Over at The National Interest, a pair of essays, one by John Mearsheimer and a response by David Adesnik, grapple with the questions as to when and under what conditions the United States ought to intervene (militarily) in other countries and whether such intervention tends to produce successful results. Over at the New Yorker, Jon Lee Anderson surveys a decade of U.S. activism in the Middle East, concludes that we have left the area in a worse state as a result, starting with the Iraq War of 2003, yet asks whether there is a "plan of action" to address the unraveling of the region.
Behind the strategic considerations, there are ethical ones as well. The current issue of Ethics and International Affairs has an entire symposium devoted to the question of whether armed rebellions are just. Yet while this can often be assessed after the fact, as James Turner Johnson notes in his contribution, the standard often cited by ethicists "gives no clear guidance for judging a particular resistance or revolutionary effort while it is under way," and the same might be said of interventions as well.
The policymaker has two initial approaches, the "morality of intentions" versus the "morality of results." For the latter, of course, time frame becomes very important--at what point are the "results" to be assessed? If, as Zhou Enlai famously put it, it was "too soon" two centuries after the French Revolution to assess its impact, then his standard is of no use to the policymaker. So where should the line be drawn? For supporters of the Iraq War or Libya intervention, the cutting off point for assessing results came relatively soon after operations began--the pulling down of the Saddam statue or Saddam's own capture, or the seizure of Tripoli by the interim government or the death of Muammar Gadhafi, while critics point to the ongoing disorder in both countries and the general record of instability and loss of life in the subsequent years since regime change occurred to argue that the overall interventions were not justified (and perhaps were not ethical).
What about proportionality of response? If the intervention is likely to cause as much or more harm than what it seeks to prevent or avoid, is it an ethical course of action? By that token, should the odds of intervention favor a successful outcome?
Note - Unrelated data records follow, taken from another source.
-- ==== Sys2Proof/Machine/Carding.lean ====
section
/-! DEFINITION. The carding input pipeline (chapter 11): capture streams, and dataset streams with their sample
order, augmentation, pyramid, resize, budget and batches. -/

namespace Sys2Proof.Machine

/-! ## Capture streams -/

/-- The data types that a stream accepts (Table 11.1). -/
def capDtOk (dt : Nat) : Bool := dt == 0x2A || dt == 0x2B || dt == 0x2C || dt == 0x1E

/-- Bytes that a pixel is written as (Table 11.1). -/
def capPixelBytes (dt : Nat) : Nat := if dt = 0x2A then 1 else 2

/-- A stream's token obeys R333: CONSUME, TARGET 1, owned by its job, with the initial count that the rule gives. -/
def State.streamToken (s : State) (job id count : Nat) : Bool :=
  let t := s.token id
  !tokenNull id && !t.level && t.target == 1 && t.owner == some job && t.count == count

/-- A stream's two tokens obey R333: FREE starts at NBUF, may be waited on and has no other waiter, FULL starts at 0. -/
def State.streamTokens (s : State) (job free full nbuf : Nat) : Bool :=
  s.streamToken job free nbuf && s.mayWait job free && (s.token free).waiters.isEmpty && s.streamToken job full 0

/-- CAP_ENABLE (R333, R358). -/
def execCapEnable (stream : Nat) (s : State) : Host.Outcome State Fault Refusal :=
  .next (s.host fun s => if s.isSet Fld.CARD_CAP_CTRL_EN stream then s else
    let job := s.get Fld.CARD_CAP_NBUF_JOB stream
    let n := s.get Fld.CARD_CAP_NBUF_NBUF stream
    let ok := s.get Fld.CARD_CAP_CTRL_LANES stream != 3 && capDtOk (s.get Fld.CARD_CAP_FMT_DT stream) &&
      decide (1 ≤ n) && decide (n ≤ 32) &&
      s.streamTokens job (s.get Fld.CARD_CAP_TOKENS_FREE stream) (s.get Fld.CARD_CAP_TOKENS_FULL stream) n
    if ok then
      let t := (((s.set Fld.CARD_CAP_CTRL_EN stream 1).set Fld.CARD_CAP_STATUS_POOL stream 0).set
        Fld.CARD_CAP_SEQ_SEQ stream 0).set Fld.CARD_CAP_STATUS_IN_FRAME stream 0
      (((t.putCap stream ⟨true, 0, none, none⟩).capSync stream).register (s.get Fld.CARD_CAP_TOKENS_FREE stream)
        (.cap stream)).settle
    else s.raise Flg.CARD_CAP_EVT_CFG_REFUSED stream)

/-- A capture stream stops: its FREE wait is withdrawn. -/
def State.capStop (s : State) (n : Nat) : State :=
  ((s.putCap n { s.cap n with live := false, held := none, frame := none }).set Fld.CARD_CAP_STATUS_IN_FRAME n 0).withdraw
    (.cap n)

/-- CAP_DISABLE (R337): a frame in progress reaches its decision first. -/
def execCapDisable (stream : Nat) (s : State) : Host.Outcome State Fault Refusal :=
  .next (s.host fun s => let t := s.set Fld.CARD_CAP_CTRL_EN stream 0
    if (s.cap stream).frame.isSome then t else t.capStop stream)

/-- Address of buffer b of a capture stream. -/
def State.capBuffer (s : State) (n b : Nat) : Nat :=
  512 * s.get Fld.CARD_CAP_BUF_BASE_BASE n + b * s.get Fld.CARD_CAP_BUF_STRIDE_BYTES n

/-- Bytes that a stream of a job writes to LPDDR: they are charged to the job's client (R420). -/
def State.streamStore (s : State) (job addr : Nat) (bs : List Byte) : State :=
  (s.accum Fld.HEDDLE_ACCT_BYTES_LPDDR_WR_COUNT (s.get Fld.RING_JOB_CLIENT job) bs.length).store (Mem.lpddr addr) bs

/-- Writes the frame record (Table 11.2). -/
def State.capRecord (s : State) (n b : Nat) (f : Frame) (status ended publish : Nat) : State :=
  s.streamStore (s.get Fld.CARD_CAP_NBUF_JOB n) (s.capBuffer n b)
    (leBytes 2 status ++ leBytes 1 n ++ leBytes 1 f.vc ++ leBytes 1 (s.get Fld.CARD_CAP_FMT_DT n) ++
     leBytes 1 (if f.corrected then 1 else 0) ++ leBytes 2 f.csiFrame ++ leBytes 4 f.seq ++ leBytes 4 f.lines ++
     leBytes 4 f.lineBytes ++ leBytes 4 0 ++ leBytes 8 f.start ++ leBytes 8 ended ++ leBytes 8 publish ++
     List.replicate 464 0)

/-- Ends the stream's frame as corrupt or stale: the record is written and the buffer kept (R335, R336). -/
def State.capDrop (s : State) (n : Nat) (f : Frame) (stale : Bool) : State :=
  let c := s.cap n
  let ended := f.ended.getD (Config.freeWord s.freeCount).toNat
  let t := match c.held with
    | none => s
    | some b => (s.capRecord n b f (if stale then 0x0803 else 0x0805) ended s.now).raise
        (if stale then Flg.CARD_CAP_EVT_STALE else Flg.CARD_CAP_EVT_CORRUPT) n
  (({ t with freeCount := t.freeCount + 1 }.putCap n { c with frame := none }).set
    Fld.CARD_CAP_STATUS_IN_FRAME n 0).capSync n

/-- The publication decision of a frame that ended at `ended`: it is published, or dropped as corrupt or stale (R336). -/
def State.capDecide (s : State) (n : Nat) (f : Frame) (ended : Nat) : State :=
  let c := s.cap n
  let age := s.get Fld.CARD_CAP_AGE_MAX_TICKS n
  let t :=
    if f.corrupt then s.capDrop n f false
    else if age ≠ 0 ∧ age < s.now - f.start then s.capDrop n f true
    else match c.held with
    | none => s.putCap n { c with frame := none }
    | some b =>
      ((((s.capRecord n b f 0 ended s.now).signal (s.get Fld.CARD_CAP_TOKENS_FULL n) 1).putCap n
        { c with held := none, frame := none }).set Fld.CARD_CAP_STATUS_IN_FRAME n 0).capSync n
  t.doIf (!t.isSet Fld.CARD_CAP_CTRL_EN n) (fun u => u.capStop n)

/-- What a Frame Start packet makes of the frame before it: one without its Frame End is corrupt (R335), one whose decision
is still due is decided first (R336). -/
def State.capClose (s : State) (n : Nat) : State :=
  match (s.cap n).frame with
  | none => s
  | some f => match f.ended with
    | none => s.capDrop n f false
    | some e => s.capDecide n f e
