theorem State.startSlice_keeps {r0 : State} {s : State} (k : Nat) (slice : Nat) (suspect : Bool) (hk : Keeps r0 s)  :
    Keeps r0 (State.startSlice s k slice suspect) := by
  unfold State.startSlice
  with_reducible repeat' (first
    | assumption | apply State.set_keeps | apply Append.put_keeps | refine keeps_ite ?_ ?_
    | refine keeps_ite_fst ?_ ?_ | refine keeps_fst (by assumption) ?_ | split | (extract_lets)
    | refine keeps_mk ?_ ?_ ?_ ?_ | exact Nat.le_refl _ | exact Nat.le_add_right _ _ | (intro))

theorem State.startOverdue_keeps {r0 : State} {s : State} (hk : Keeps r0 s)  :
    Keeps r0 (State.startOverdue s) := by
  unfold State.startOverdue
  with_reducible repeat' (first | assumption | apply State.startSlice_keeps | refine keeps_ite ?_ ?_ | split)

theorem State.enterSafe_keeps {r0 : State} {s : State} (status : Nat) (source : Nat) (hk : Keeps r0 s)  :
    Keeps r0 (State.enterSafe s status source) := by
  unfold State.enterSafe
  with_reducible repeat' (first
    | assumption | apply State.jobFault_keeps | apply State.settle_keeps | apply State.stopCycle_keeps
    | apply State.goBy_keeps | apply State.loopsSafe_keeps | apply State.startOverdue_keeps | (extract_lets)
    | refine keeps_mk ?_ ?_ ?_ ?_ | exact Nat.le_refl _ | exact Nat.le_add_right _ _)

theorem State.selvFault_keeps {r0 : State} {s : State} (kind : Nat) (status : Nat) (source : Nat) (hk : Keeps r0 s)  :
    Keeps r0 (State.selvFault s kind status source) := by
  unfold State.selvFault
  with_reducible repeat' (first
    | assumption | apply State.set_keeps | apply State.enterSafe_keeps | refine keeps_ite ?_ ?_)

theorem State.timeFault_keeps {r0 : State} {s : State} (escalates : Bool) (hk : Keeps r0 s)  :
    Keeps r0 (State.timeFault s escalates) := by
  unfold State.timeFault
  with_reducible repeat' (first
    | assumption | apply State.raise_keeps | apply State.selvFault_keeps | refine keeps_ite ?_ ?_)

theorem execLockstepMismatch_keeps {r0 : State} {s : State} (hk : Keeps r0 s)  :
    ∀ t, execLockstepMismatch s = .next t → Keeps r0 t := by
  unfold execLockstepMismatch
  refine keeps_next ?_
  with_reducible repeat' (first
    | assumption | apply State.raise_keeps | apply State.selvFault_keeps | refine keeps_ite ?_ ?_)

theorem execDtiExceeded_keeps {r0 : State} (skein : Nat) {s : State} (hk : Keeps r0 s)  :
    ∀ t, execDtiExceeded skein s = .next t → Keeps r0 t := by
  unfold execDtiExceeded
  refine keeps_next ?_
  with_reducible repeat' (first
    | assumption | apply State.raise_keeps | apply State.startOverdue_keeps | refine keeps_ite ?_ ?_ | (extract_lets)
    | refine keeps_mk ?_ ?_ ?_ ?_ | exact Nat.le_refl _)

theorem execDtiFault_keeps {r0 : State} (skein : Nat) {s : State} (hk : Keeps r0 s)  :
    ∀ t, execDtiFault skein s = .next t → Keeps r0 t := by
  unfold execDtiFault
  refine keeps_next ?_
  with_reducible repeat' (first
    | assumption | apply State.selvFault_keeps | refine keeps_ite ?_ ?_ | (extract_lets) | refine keeps_mk ?_ ?_ ?_ ?_
    | exact Nat.le_refl _)

theorem execEngineHang_keeps {r0 : State} (uid : Nat) {s : State} (hk : Keeps r0 s)  :
    ∀ t, execEngineHang uid s = .next t → Keeps r0 t := by
  unfold execEngineHang
  refine keeps_next ?_
  with_reducible repeat' (first
    | assumption | apply State.raise_keeps | apply State.selvFault_keeps | apply State.cutShort_keeps
    | apply State.makeSuspect_keeps | apply State.jobFault_keeps | apply State.settle_keeps | refine keeps_ite ?_ ?_
    | split)

theorem State.zeroise_keeps {r0 : State} {s : State} (hk : Keeps r0 s)  :
    Keeps r0 (State.zeroise s) := by
  unfold State.zeroise
  with_reducible repeat' (first | assumption | (extract_lets) | refine keeps_mk ?_ ?_ ?_ ?_ | exact Nat.le_refl _)

theorem State.alarmLog_keeps {r0 : State} {s : State} (l : AlarmLog) (hk : Keeps r0 s)  :
    Keeps r0 (State.alarmLog s l) := by
  unfold State.alarmLog
  with_reducible repeat' (first
    | assumption | apply State.jnlAppend_keeps | refine keeps_ite ?_ ?_ | (extract_lets) | refine keeps_mk ?_ ?_ ?_ ?_
    | exact Nat.le_refl _)

theorem State.haltWork_keeps {r0 : State} {s : State} (hk : Keeps r0 s)  :
    Keeps r0 (State.haltWork s) := by
  unfold State.haltWork
  with_reducible repeat' (first
    | assumption | apply State.forEach_keeps | apply State.set_keeps | (extract_lets) | refine keeps_mk ?_ ?_ ?_ ?_
    | exact Nat.le_refl _ | (intro))

theorem State.enterAlarm_keeps {r0 : State} {s : State} (hk : Keeps r0 s)  :
    Keeps r0 (State.enterAlarm s) := by
  unfold State.enterAlarm
  with_reducible repeat' (first
    | assumption | apply State.stopCycle_keeps | apply State.haltWork_keeps | apply State.goBy_keeps
    | apply State.loopsSafe_keeps | refine keeps_ite ?_ ?_)

theorem State.alarmC_keeps {r0 : State} {s : State} (hk : Keeps r0 s)  :
    Keeps r0 (State.alarmC s) := by
  unfold State.alarmC
  with_reducible repeat' (first
    | assumption | apply State.jnlWrite_keeps | apply State.set_keeps | apply State.jnlFill_keeps
    | apply State.zeroise_keeps | apply State.enterAlarm_keeps | refine keeps_ite ?_ ?_ | refine keeps_ite_fst ?_ ?_
    | refine keeps_fst (by assumption) ?_ | split | (extract_lets) | refine keeps_mk ?_ ?_ ?_ ?_ | exact Nat.le_refl _
    | exact Nat.le_add_right _ _ | (intro))

theorem State.tamper_keeps {r0 : State} {s : State} (sensors : List Nat) (hk : Keeps r0 s)  :
    Keeps r0 (State.tamper s sensors) := by
  unfold State.tamper
  with_reducible repeat' (first
    | assumption | apply State.set_keeps | apply State.doIf_keeps | apply State.raiseN_keeps
    | apply State.forEach_keeps | apply State.alarmLog_keeps | apply State.alarmC_keeps | apply State.resetBy_keeps
    | refine keeps_ite ?_ ?_ | split | (extract_lets) | refine keeps_mk ?_ ?_ ?_ ?_ | exact Nat.le_refl _
    | exact Nat.le_add_right _ _ | (intro))

theorem execTamperTrip_keeps {r0 : State} (sensors : List Nat) {s : State} (hk : Keeps r0 s)  :
    ∀ t, execTamperTrip sensors s = .next t → Keeps r0 t := by
  unfold execTamperTrip
  refine keeps_next ?_
  with_reducible repeat' (first | assumption | apply State.tamper_keeps)

theorem execZeroisationComplete_keeps {r0 : State} {s : State} (hk : Keeps r0 s)  :
    ∀ t, execZeroisationComplete s = .next t → Keeps r0 t := by
  unfold execZeroisationComplete
  refine keeps_next ?_
  with_reducible repeat' (first | assumption | apply State.enterReset_keeps | refine keeps_ite ?_ ?_)
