-- ==== Sys2Proof/Laws/State.lean ====
section
/-! SUPPORT. What each plain update of the state leaves: one lemma for every field that it does not touch. -/

namespace Sys2Proof.Machine

/-! ## A register field is given a value -/

@[simp] theorem State.set_pending (s : State) (f : Field) (i : Nat) (v : Nat) : (s.set f i v).pending = s.pending := rfl
@[simp] theorem State.set_refTime (s : State) (f : Field) (i : Nat) (v : Nat) : (s.set f i v).refTime = s.refTime := rfl
@[simp] theorem State.set_dev (s : State) (f : Field) (i : Nat) (v : Nat) : (s.set f i v).dev = s.dev := rfl
@[simp] theorem State.set_whorl (s : State) (f : Field) (i : Nat) (v : Nat) : (s.set f i v).whorl = s.whorl := rfl
@[simp] theorem State.set_shadows (s : State) (f : Field) (i : Nat) (v : Nat) : (s.set f i v).shadows = s.shadows := rfl
@[simp] theorem State.set_staging (s : State) (f : Field) (i : Nat) (v : Nat) : (s.set f i v).staging = s.staging := rfl
@[simp] theorem State.set_hostRead (s : State) (f : Field) (i : Nat) (v : Nat) : (s.set f i v).hostRead = s.hostRead := rfl
@[simp] theorem State.set_mem (s : State) (f : Field) (i : Nat) (v : Nat) : (s.set f i v).mem = s.mem := rfl
@[simp] theorem State.set_cmds (s : State) (f : Field) (i : Nat) (v : Nat) : (s.set f i v).cmds = s.cmds := rfl
@[simp] theorem State.set_nextUid (s : State) (f : Field) (i : Nat) (v : Nat) : (s.set f i v).nextUid = s.nextUid := rfl
@[simp] theorem State.set_freeCount (s : State) (f : Field) (i : Nat) (v : Nat) : (s.set f i v).freeCount = s.freeCount := rfl
@[simp] theorem State.set_tokens (s : State) (f : Field) (i : Nat) (v : Nat) : (s.set f i v).tokens = s.tokens := rfl
@[simp] theorem State.set_signals (s : State) (f : Field) (i : Nat) (v : Nat) : (s.set f i v).signals = s.signals := rfl
@[simp] theorem State.set_cores (s : State) (f : Field) (i : Nat) (v : Nat) : (s.set f i v).cores = s.cores := rfl
@[simp] theorem State.set_residents (s : State) (f : Field) (i : Nat) (v : Nat) : (s.set f i v).residents = s.residents := rfl
@[simp] theorem State.set_windows (s : State) (f : Field) (i : Nat) (v : Nat) : (s.set f i v).windows = s.windows := rfl
@[simp] theorem State.set_apertures (s : State) (f : Field) (i : Nat) (v : Nat) : (s.set f i v).apertures = s.apertures := rfl
@[simp] theorem State.set_winAlarm (s : State) (f : Field) (i : Nat) (v : Nat) : (s.set f i v).winAlarm = s.winAlarm := rfl
@[simp] theorem State.set_badParity (s : State) (f : Field) (i : Nat) (v : Nat) : (s.set f i v).badParity = s.badParity := rfl
@[simp] theorem State.set_pathFaults (s : State) (f : Field) (i : Nat) (v : Nat) : (s.set f i v).pathFaults = s.pathFaults := rfl
@[simp] theorem State.set_stores (s : State) (f : Field) (i : Nat) (v : Nat) : (s.set f i v).stores = s.stores := rfl
@[simp] theorem State.set_tiles (s : State) (f : Field) (i : Nat) (v : Nat) : (s.set f i v).tiles = s.tiles := rfl
@[simp] theorem State.set_kv (s : State) (f : Field) (i : Nat) (v : Nat) : (s.set f i v).kv = s.kv := rfl
@[simp] theorem State.set_caps (s : State) (f : Field) (i : Nat) (v : Nat) : (s.set f i v).caps = s.caps := rfl
@[simp] theorem State.set_datasets (s : State) (f : Field) (i : Nat) (v : Nat) : (s.set f i v).datasets = s.datasets := rfl
@[simp] theorem State.set_flyer (s : State) (f : Field) (i : Nat) (v : Nat) : (s.set f i v).flyer = s.flyer := rfl
@[simp] theorem State.set_iwl (s : State) (f : Field) (i : Nat) (v : Nat) : (s.set f i v).iwl = s.iwl := rfl
@[simp] theorem State.set_macs (s : State) (f : Field) (i : Nat) (v : Nat) : (s.set f i v).macs = s.macs := rfl
@[simp] theorem State.set_net (s : State) (f : Field) (i : Nat) (v : Nat) : (s.set f i v).net = s.net := rfl
@[simp] theorem State.set_cans (s : State) (f : Field) (i : Nat) (v : Nat) : (s.set f i v).cans = s.cans := rfl
@[simp] theorem State.set_selv (s : State) (f : Field) (i : Nat) (v : Nat) : (s.set f i v).selv = s.selv := rfl
@[simp] theorem State.set_sec (s : State) (f : Field) (i : Nat) (v : Nat) : (s.set f i v).sec = s.sec := rfl
@[simp] theorem State.set_aon (s : State) (f : Field) (i : Nat) (v : Nat) : (s.set f i v).aon = s.aon := rfl
@[simp] theorem State.set_pwr (s : State) (f : Field) (i : Nat) (v : Nat) : (s.set f i v).pwr = s.pwr := rfl
@[simp] theorem State.set_heddle (s : State) (f : Field) (i : Nat) (v : Nat) : (s.set f i v).heddle = s.heddle := rfl
@[simp] theorem State.set_rings (s : State) (f : Field) (i : Nat) (v : Nat) : (s.set f i v).rings = s.rings := rfl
If an intervention is likely to fail to achieve its stated goals (particularly if they are humanitarian ones) and will cause greater damage and destruction in the process, should it be authorized? (These are some of the questions which Ned Dobos grappled with in his contribution to EIA in 2012.)
There is no easy counsel to offer policymakers. As C. A. J. Coady noted in a report for the U.S. Institute of Peace, the question about whether or not to intervene "is bedeviled by the problems discussed above." And whatever decisions are taken--intervention (as in the case of Iraq or Libya) or non-intervention (as in the case of Syria and South Sudan)--will be criticized on both strategic and ethical grounds.
[This post reflects my own personal reflections on the subject.]